▸ **Requirement**
Could you return the lines below exactly, from the first line up to and including the line that holds "match s.inst t k mc with"?

(The data begins)

/-- Children newly found fenced are pruned from an instance: counted and reported (09 R311). -/
def State.prune (s : State) (t k : Nat) (mc : Bool) : State :=
  (List.range (s.nChild t)).foldl
    (fun st i =>
      match st.inst t k mc with
      | some x =>
        if !x.pruned.contains i && st.fencedTo (st.childEp t i) then
          let st := (st.setInst t k mc fun x => { x with pruned := i :: x.pruned }).count (F.tree_PRUNED t)
          st.postEvent (st.rd (F.tree_EQ t)) 0x0302 0 (BitVec.ofNat 64 (st.childEp t i * 2 ^ 20 + t))
        else st
      | none => st) s

/-- The children of an instance that are not pruned. -/
def State.liveChildren (s : State) (t k : Nat) (mc : Bool) : List Nat :=
  match s.inst t k mc with
  | some x => (List.range (s.nChild t)).filter fun i => !x.pruned.contains i
  | none => []

/-- A down packet goes to every child not pruned (09 R299). -/
def State.sendDown (s : State) (t ptype k : Nat) (mc : Bool) (c : Coll) (opmod seq off tag : Nat) (payload : List Byte)
    (flag : Bool := false) : State :=
  let s := s.prune t k mc
  (s.liveChildren t k mc).foldl (fun st i => st.treeSend t ptype (st.childEp t i) k c opmod seq off tag payload flag) s

/-- A descending packet as a node sends it on to a child: only DST and SRC, and the fields that the egress stage rewrites,
change (01 R20); those start afresh at the node (DEDUCED, notes/assumptions/48.md). -/
def State.replica (s : State) (p : Packet) (dst : Nat) : Packet :=
  let h := (p.hdr.set H.src (s.rd F.rteCfg_DEVNUM * 4)).set H.dst dst
  { p with hdr := ((((h.set H.vc 0).set H.hops 0).set H.ferry 0).set H.nonmin 0).set H.igroup 0 }

/-- A descending packet is replicated to every child that its instance has not pruned (09 R299). -/
def State.relay (s : State) (p : Packet) (sender : Option Nat := none) : State :=
  let t := p.get H.tree
  let k := p.get H.ckey / 65536
  let mc := p.get H.ckey / 4096 % 16 == 4
  let pruned := ((s.inst t k mc).map (·.pruned)).getD ((List.range (s.nChild t)).filter fun i => s.fencedTo (s.childEp t i))
  ((List.range (s.nChild t)).filter fun i => !pruned.contains i).foldl
    (fun st i =>
      let x := (st.replica p (st.childEp t i)).withCrc
      st.launch x none (st.pairOpen x) sender) s

/-- The sketch of a context takes a tree's events of an entry: forwarding is then its pkt.fwd (09 R299,
notes/assumptions/17.md). -/
def State.treeServed (s : State) (t entry : Nat) : Bool :=
  s.served 1 t 4 entry (s.rd (F.tree_TENANT t))

/-- A descending packet goes on below the node: fenced children are pruned, and the library forwards it where no sketch does
(09 R299, R311). -/
def State.passDown (s : State) (t entry : Nat) (p : Packet) : State :=
  let s := s.prune t (p.get H.ckey / 65536) (p.get H.ckey / 4096 % 16 == 4)
  if s.treeServed t entry then s else s.relay p

/-! ## Ends of members (09 R291, R297) -/

/-- A member of an instance ends: its entry completes, or its context gets a mixer event. -/
def State.memberEnd (s : State) (m : Member) (status : Nat) (result : Nat) : State :=
  match m with
  | .entry q id => s.finishEntry q id { status := status, result := BitVec.ofNat 64 result }
  | .ctx c h => s.postTargeted c { entry := 19, cls := 10, arg0 := BitVec.ofNat 64 (h % 65536 * 2 ^ 48 + status % 256 * 2 ^ 40) }

/-- Every contribution of an instance ends that has not. -/
def State.instEnd (s : State) (t k status result : Nat) : State :=
  let cs := (s.tr t).contribs.filter fun c => c.inst == k && !c.ended
  let s := cs.foldl
    (fun st c => st.memberEnd c.who status result) s
  s.setTr t fun x => { x with contribs := x.contribs.map fun c => if c.inst = k then { c with ended := true } else c }

/-- Result bytes are placed at an offset of a contribution's result (09 R299). -/
def State.placeResult (s : State) (c : Contrib) (off : Nat) (bs : List Byte) : State :=
  match c.who with
  | .ctx _ _ => s
  | .entry _ _ =>
    if bs = [] then s
    else if c.devmem then s.devWrite (c.result + off) bs
    else s.dma (.hostWrite c.func (c.result + off) bs)

/-- Result bytes are placed for every open contribution of an instance but a source. -/
def State.placeAll (s : State) (t k off : Nat) (bs : List Byte) : State :=
  ((s.tr t).contribs.filter fun c => c.inst == k && !c.ended && !(c.coll.kind == 3 && c.source)).foldl
    (fun st c => st.placeResult c off bs) s

/-- Local progress or a tree packet of the epoch (09 R312). -/
def State.treeTouch (s : State) (t : Nat) : State := s.setTr t fun x => { x with progress := s.now }

/-! ## Staging slots (09 R293, R302, R304, R306) -/

/-- The address of a slot, as an offset of device memory. -/
def State.slotAt (s : State) (t n : Nat) : Nat := s.rd F.mixStage_BASE % 2 ^ 48 + (8 * t + n % 8) * 2048

/-- The slot of chunk `n`, when that chunk holds it. -/
def State.slotOf (s : State) (t n : Nat) : Option Slot :=
  match (s.tr t).slots.find (n % 8) with
  | some x => if x.chunk = n % 2 ^ 32 then some x else none
  | none => none

/-- The part of a slot behind the elements: the spec gives its contents and no layout (notes/assumptions/12.md). -/
def freeTail (n : Nat) : List Byte := (List.range 32).map fun i => Config.freeByte (32 * n + i)

/-- The mixer's access to slot `n` of a tree asks its island's gate (15 R482): a denial poisons the chunk (R488). -/
def State.slotGate (s : State) (t n : Nat) (k : AccKind) : State × Bool :=
  s.gate (BitVec.ofNat 16 (0x3000 + t % 16)) (s.slotAt t n) 2048 k

/-- The mixer writes a slot as an uncached agent (09 R302). -/
def State.slotWrite (s : State) (t : Nat) (x : Slot) : State :=
  let (s, ok) := s.slotGate t x.chunk .write
  let s := s.setTr t fun y => { y with slots := y.slots.put (x.chunk % 8) { x with poison := x.poison || !ok } }
  if !ok then s
  else
    let a := s.slotAt t x.chunk
    let bs := x.elems.flatMap fun e => e.bytes x.coll.dtype x.coll.size
    let s := if bs = [] then s else s.devWrite a bs
    (s.devWrite (a + 2016) (freeTail s.free)).drawn
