-- ==== Sys2Proof/Machine/SchedOps.lean ====
section
/-! DEFINITION. Which queues the scheduler considers, and how its lists follow (04 R110 to R114, R118). -/

namespace Sys2Proof.Machine

/-! ## Token buckets (04 R118 to R125) -/

/-- TOKENS as a signed number. -/
def tokensOf (v : Nat) : Int := signedOf 25 v

/-- A refilled count: min(TOKENS + ADD, BURST), as 25 bits. -/
def refill (tokens add burst : Nat) : Nat :=
  (((min (tokensOf tokens + add) (burst : Int)) + 2 ^ 25) % 2 ^ 25).toNat

/-- A count charged with a cost. -/
def chargeTokens (tokens cost : Nat) : Nat := ((tokensOf tokens - cost + 2 ^ 25) % 2 ^ 25).toNat

/-- A shaper is enabled: EN of its live word 0. -/
def State.shpOn (s : State) (i : Nat) : Bool := bits (s.get (.shp i 4)) 63 63 == 1

/-- A shaper admits a packet: it is disabled or holds tokens (04 R112). -/
def State.shpAdmits (s : State) (i : Nat) : Bool := !s.shpOn i || decide (0 < tokensOf (s.rd (F.shp_TOKENS i)))

/-- A shaper is charged. -/
def State.shpCharge (s : State) (i cost : Nat) : State :=
  if s.shpOn i then s.wr (F.shp_TOKENS i) (chargeTokens (s.rd (F.shp_TOKENS i)) cost) else s

/-! ## Contributions that wait (09 R289) -/

/-- COLL entries taken for a tree whose operation has not begun. -/
def State.collPending (s : State) (t : Nat) : Nat :=
  s.queues.foldl
    (fun k v => k + (v.2.taken.filter fun x => !x.started && x.res.isNone && x.entry.get W.opcode == 7
      && collKind x.entry.w7 != 4 && collTree x.entry.w7 == t).length) 0

/-- A contribution to the instance after the next is not taken (09 R289). -/
def State.collHeld (s : State) (q : Nat) (e : Octet) (ilen : Option Nat := none) : Bool :=
  let t := collTree e.w7
  e.get W.opcode == 7 && (s.malReason q e ilen).isNone && collKind e.w7 != 4 && s.treeActive t
    && s.rd (F.tree_TENANT t) == s.rd (F.qctx_TENANT q) && decide (2 * s.nLocal t ≤ (s.tr t).taken + s.collPending t)

/-! ## Nodes of the scheduler (04 R110 to R114) -/

/-- The key of a tenant on a host port. -/
def nodeKey (port tenant : Nat) : Nat := 4096 * port + tenant

/-- The tenant node of a queue. Queues 0 and 1 belong to no function (03 R69) and count at host port 0
(notes/assumptions/40.md). -/
def State.queueNode (s : State) (q : Nat) : Nat :=
  nodeKey (s.qFunc q / 256) (s.rd (F.qctx_TENANT q))

/-- An opcode sends packets through the scheduler (04 R110): PUT to MGMT but for COLL. -/
def opSends (op : Nat) : Bool := decide (1 ≤ op ∧ op ≤ 6) || op == 8

/-- A connection lets a work ring send its next packet (04 R112, 07 R235, R239, 08 R264, 10 R344). -/
def State.connAdmits (s : State) (q n cost : Nat) : Bool :=
  s.windowOpen n false && s.rtxRoom false cost && !(s.cx n).wait.any (fun w => w.pkt.get H.mclass == 0)
    && !s.flaggedHeld n && (s.sendOpen n).all (· == q)

/-- The next entry of a work ring can be taken (04 R112, 03 R96). -/
def State.takeable (s : State) (q : Nat) : Bool :=
  s.rd (F.qctx_TYPE q) == 0 && s.serves q && s.qDepth q != 0 && s.cqActive q && s.cqRoom q && !s.sketchServed q
    && !(s.que q).ahead.any (s.collHeld q)

/-- A work ring has no packet at hand but may send one: the first of its taken entries that has not begun sends packets
and its connection admits one, or its next entry can be taken (04 R112, notes/assumptions/40.md); none while an entry waits for a
transient canvas, behind which none begins (08 R270). -/
def State.queueAwaits (s : State) (q : Nat) : Bool :=
  !((s.que q).taken.any fun t => t.res.isNone && s.mtch.waits.contains (q, t.id)) && match (s.que q).taken.find? fun t => !t.started && t.res.isNone with
  | some t =>
    opSends (t.entry.get W.opcode)
      && (!opNamesConn (t.entry.get W.opcode) || s.connAdmits q (t.entry.get W.conn) 64)
  | none => s.takeable q

/-- A work queue is ready (04 R112): its next packet may leave now, or its next entry is still to begin. -/
def State.queueReady (s : State) (q : Nat) : Bool :=
  match (s.que q).next with
  | [] => s.mayInjectRequest && s.entriesAct q && s.queueAwaits q
  | x :: _ =>
    (s.mayInjectRequest || x.pkt.get H.ptype == PT.mgmt) && s.entriesAct q
      && (match x.conn with | some n => s.connAdmits q n x.pkt.cost | none => true)

/-- The shaper of a queue, or of a tenant, admits a packet. -/
def State.queueShaped (s : State) (q : Nat) : Bool := !s.on (F.qctx_SHP_EN q) || s.shpAdmits (s.rd (F.qctx_SHAPER q))
def State.tenantShaped (s : State) (t : Nat) : Bool := !s.on (F.ten_SHP_EN t) || s.shpAdmits (s.rd (F.ten_SHAPER t))

/-- The ready queues, and the eligible ones: a queue is held back by its own shaper only. -/
def State.readyQueues (s : State) : List Nat := (s.queues.map (·.1)).filter s.queueReady
def State.eligibleQueues (s : State) : List Nat := s.readyQueues.filter s.queueShaped

/-- A list in rotation order follows the eligible nodes: those that left go, those that joined come last (04 R114). -/
def rejoin (old now : List Nat) : List Nat := old.filter now.contains ++ now.filter fun x => !old.contains x

/-- The lists of the three levels follow eligibility at the end of every command; a node that is no longer ready loses
its deficit and its turn (04 R114). A node that returns after a shaper stop keeps DEFICIT and goes on with the turn it was
in, so that a stop adds no quantum and DEFICIT fits its 17 bits (04 R117): DESIGN CHOICE, the spec does not say whether its
turn goes on (notes/assumptions/24.md). -/
def State.schedSync (s : State) : State :=
  let ready := s.readyQueues
  let elig := s.eligibleQueues
  let nodes := ((elig.map s.queueNode).eraseDups).filter fun k => s.tenantShaped (k % 4096)
  let ports := (nodes.map (· / 4096)).eraseDups
  let readyNodes := (ready.map s.queueNode).eraseDups
  let readyPorts := (readyNodes.map (· / 4096)).eraseDups
  let keys := ((s.sched.l1.map (·.1)) ++ elig.map s.queueNode).eraseDups
  let pkeys := ((s.sched.l2.map (·.1)) ++ ports).eraseDups
  let c := s.sched
  let out (ready : Bool) (d : DrrNode) : DrrNode :=
    { deficit := if ready then d.deficit else 0, fresh := !ready || d.fresh }
  { s with
    sched :=
      { l1 := keys.foldl (fun m k => m.put k (rejoin (c.l1.at k []) (elig.filter fun q => s.queueNode q == k))) c.l1
        l2 := pkeys.foldl (fun m p => m.put p (rejoin (c.l2.at p []) (nodes.filter fun k => k / 4096 == p))) c.l2
        l3 := rejoin c.l3 ports
        tenants := c.tenants.each fun k d => out (readyNodes.contains k) d
        ports := c.ports.each fun p d => out (readyPorts.contains p) d }
    queues := s.queues.each fun q v => { v with node := out (ready.contains q) v.node } }

end Sys2Proof.Machine
end

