-- ==== Sys2Proof/Machine/Contain.lean ====
section
/-! DEFINITION. Containment (16 R519, R523, R528): what a raise of CONTAIN severity does to its unit, carried out
before the command that raised it ends. -/

namespace Sys2Proof.Machine

/-- UNIT_CONTAINED to the fault event ring (16 R523), with the SEV of its raise, which is CONTAIN. -/
def State.postContained (s : State) (kind unit src : Nat) : State :=
  if s.on F.fltCfg_EQEN then
    s.postEvent (s.rd F.fltCfg_EQ) 0x0402 (if kind = 2 then unit else 0)
      (BitVec.ofNat 64 (faultArg 2 kind unit + src % 2048 * 2 ^ 32))
  else s

/-- A context is contained: HALTED, semaphores abandoned, events and timers discarded, its packet reported not
placed, its keys released. That of the warden raises WARDEN_LOST (06 R207). -/
def State.containCtx (s : State) (c : Nat) : State :=
  let s := s.ctxReport c .notPlaced
  let s := s.setCtx c fun x =>
    { x with targeted := [], timers := [], keys := [], stall := .none, waitMask := none, passed := none, contained := true }
  ((s.wr (F.ctxCfg_STATE c) XS.halted).semAbandon fun m => m == ctxMst c || m == ctxMst c + 0x1000).wardenLost c

/-- A channel is contained (14 R466): the copier of a migration away from it copies poison from now on (R470). -/
def State.containChannel (s : State) (p : Nat) : State :=
  let s := s.copySync
  let g := { s.gddr with contained := p :: s.gddr.contained }
  { s with gddr := { g with mig := g.mig.map fun x => if x.old = p then { x with lost := some (s.rd F.gdmMig_COPIED) } else x } }

/-- The unit is already contained, so that containing it has no further effect. LNK_DOWN is owed a containment only by a link
that was up at its raise, which may be the one that took it down. -/
def State.isContained (s : State) (kind unit src : Nat) : Bool :=
  match kind with
  | 1 => decide (src ≠ Src.LNK_DOWN unit) && s.downAlready 1 unit
  | 2 => s.qState unit == QS.error || s.qState unit == QS.disabled
  | 3 => !(s.connState unit == CS.active || s.connState unit == CS.rekeying)
  | 4 => (s.ctx unit).contained
  | 5 => !s.treeActive unit
  | 6 => s.gddr.contained.contains unit
  | _ => true

/-- A port is contained: its link is declared down, and the raise of LNK_DOWN that this brings owes nothing more. -/
def State.containPort (s : State) (n : Nat) : State :=
  let s := if s.downAlready 1 n then s else s.linkDown n
  { s with faults := { s.faults with due := s.faults.due.filter (· != (1, n, Src.LNK_DOWN n)) } }

/-- The containment of one unit (16 R528). -/
def State.contain (s : State) (kind unit src : Nat) : State :=
  if s.isContained kind unit src then s
  else
    let s :=
      match kind with
      | 1 => s.containPort unit
      | 2 => s.queueError unit (BitVec.allOnes 64)
      | 3 => s.connBroken unit 4
      | 4 => s.containCtx unit
      | 5 => s.treeBreak unit 0x0B
      | 6 => s.containChannel unit
      | _ => s
    s.postContained kind unit src

/-- Containments owed are carried out, oldest first (16 R519), also at a halt. -/
def State.settleN : Nat → State → State
  | 0, s => s
  | n + 1, s =>
    match s.faults.due with
    | [] => s
    | (k, u, src) :: t =>
      State.settleN n (({ s with faults := { s.faults with due := t } } : State).contain k u src)

/-- Every containment that a command owes. -/
def State.settle (s : State) : State := State.settleN 300 s

/-- What follows from the state that a command leaves: children that have become fenced are pruned (09 R311), packets whose events are queued leave their buffers (06 R196), packets that have landed enter their egress
stages (01 R13), control frames that are due leave (11 R382, 12 R412), entries of LOOSE connections whose packets have left end (07 R249), stalls that are over end, rekeyings that are due start (07 R244), waits for
store room are counted (07 R235), the scheduler's lists follow (04 R114), and so do the ready pins. -/
def State.sync (s : State) : State :=
  if s.halted then (if s.fwctlHalt then s.waitSync.looseSync.rtxWaits else s).pinSync else s.copySync.waitSync.treeSync.parkSync.landSync.ctlSync.looseSync.occSync.stallSync.keySync.rtxWaits.schedSync.pinSync

/-- How a command ends: the containments it owes are carried out, and what follows from the state it leaves happens, with the
containments that this owes (16 R519). -/
def State.ended (s : State) : State :=
  let s := s.settle.sync
  let s := if s.faults.due = [] then s else s.settle.sync
  { s with faults := { s.faults with fresh := [] } }

/-- A command ends. -/
def fin (s : State) : Out := .next s.ended

end Sys2Proof.Machine
end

(The data ends)

▸ **Problem solution**
/-- Children newly found fenced are pruned from an instance: counted and reported (09 R311). -/
def State.prune (s : State) (t k : Nat) (mc : Bool) : State :=
  (List.range (s.nChild t)).foldl
    (fun st i =>
      match st.inst t k mc with
      | some x =>
        if !x.pruned.contains i && st.fencedTo (st.childEp t i) then
          let st := (st.setInst t k mc fun x => { x with pruned := i :: x.pruned }).count (F.tree_PRUNED t)
          st.postEvent (st.rd (F.tree_EQ t)) 0x0302 0 (BitVec.ofNat 64 (st.childEp t i * 2 ^ 20 + t))
        else st
      | none => st) s

/-- The children of an instance that are not pruned. -/
def State.liveChildren (s : State) (t k : Nat) (mc : Bool) : List Nat :=
  match s.inst t k mc with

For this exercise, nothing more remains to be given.